Sure the model might string together tokens that sound very “appropriate” to the question, in the sense that it fits within the right vocabulary, and if its dataset the occurrence was just frequent enough it even be correct, but that’s still not understanding even 1 single word (or token) within either the question or the corpus.
An llm can, by understanding some features of the input, predict a categorisation of the input and feed it to do different processors. This already works. It doesn’t require anything beyond the capabilities llms actually have, and isn’t perfect. It’s a very good question why this hasn’t happened here; an llm can very reliably give you the answer to “how do you sum some data in python” so it only needs to be able to do that in excel and put the result into the cell.
There are still plenty of pitfalls. This should not be one of them, so that’s interesting.

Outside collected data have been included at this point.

/-! ### Memory of partitions, contexts and presses -/

/-- Zeroing vats and presses, core after core. -/
theorem Mem.wf_zeroVats (cs : List (Fin 32)) (m : Mem) (h : m.wf = true) :
    (cs.foldl (fun m c => (m.zero (vatBase c.val) vatSize).zero (pressBase c.val) pressSize) m).wf = true := by
  induction cs generalizing m with
  | nil => simpa using h
  | cons c t ih => exact ih _ (Mem.wf_zero _ _ (Mem.wf_zero _ _ h))

theorem Body.wf_zeroPartition (o : Own) (b : Body) (p : Fin 8) (h : b.mem.wf = true) : (b.zeroPartition o p).mem.wf = true :=
  Mem.wf_zero _ _ (Mem.wf_zeroVats _ _ h)

theorem Body.wf_zeroBlock (b : Body) (p : Fin 8) (k : PBlock) (cores : Bool) (h : b.mem.wf = true) :
    (b.zeroBlock p k cores).mem.wf = true := by
  have h1 : (if b.board.tripped = true then b.mem
      else (b.mem.zero k.dataRange.1 k.dataRange.2).zero k.storeRange.1 k.storeRange.2).wf = true := by
    split
    · exact h
    · exact Mem.wf_zero _ _ (Mem.wf_zero _ _ h)
  have h4 := Mem.wf_zero (caveRegion p.val) 0x6000 (Mem.wf_zero k.cellarRange.1 k.cellarRange.2 h1)
  unfold Body.zeroBlock
  simp only [Body.updMem]
  split
  · exact Mem.wf_zeroCores _ h4
  · exact h4

theorem Body.wf_zeroContext (b : Body) (img : List Byte) (r : Residence) (h : b.mem.wf = true) : (b.zeroContext img r).mem.wf = true := by
  unfold Body.zeroContext
  simp only []
  split
  · exact h
  · exact Mem.wf_zeroAll _ h
  · exact Mem.wf_zeroAll _ h
  · exact Mem.wf_zeroAll _ h

/-- Writing a piece's results into the press keeps the form. -/
theorem Piece.wf_store (p : Piece) (core j : Nat) (rs : List ((Nat × Nat) × Acc)) (m : Mem) (h : m.wf = true) :
    (p.store core j rs m).wf = true := by
  unfold Piece.store
  induction rs generalizing m with
  | nil => simpa using h
  | cons r t ih => exact ih _ (Mem.wf_write _ _ _ h)

/-! ### The step -/

/-- A step with a command waiting runs it on the state with the rest of the queue. -/
theorem step_cons (c : Instr) (rest : List Instr) (s : State) (h : s.pending = c :: rest) :
    step s = exec c { s with pending := rest } := by
  simp only [step, h]

end Sys2Proof.Machine
end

OpenAI already makes it write Python functions to do the calculations.
This is the right answer.
LLMs have already become this weird mesh of different services tied together to look more impressive. OpenAIs models can’t do math and farm it out to python for accuracy.
So it’s going to write python functions to calculate the answer where all the variables are stored in an Excel spreadsheet a program that can already do the calculations? And how many forests did we burn down for that wonderful piece of MacGyvered software I wonder.
The AI bubble cannot burst soon enough.
Too Big To Fail. Sorry. 1+2+3=15 now.
“1”+(2+3) is “15” in JavaScript.
I’m wondering if this is a sleight-of-hand trick by the poster, then.
If they typed the “1” field to Text and left the 2 and 3 as numeric, then ran Copilot on that. In that case, its more an indictment of Excel than Copilot, strictly speaking. The screen doesn’t make clear which cells are numbers and which are text.
I don’t think there’s an explanation that doesn’t make this copilot’s fault. Honestly JavaScript shouldn’t allow math between numbers and strings in the first place. “1” + 1 is not a number, and there’s already a type for that: NaN
Regardless, the sum should be 5 if the first cell is text, so it’s incorrect either way.
You can explicitly type values in more recent versions of JavaScript to avoid this, if you really don’t want to let concatenation be the default. So, again, this feels like an oversight in integration rather than strict formal logic.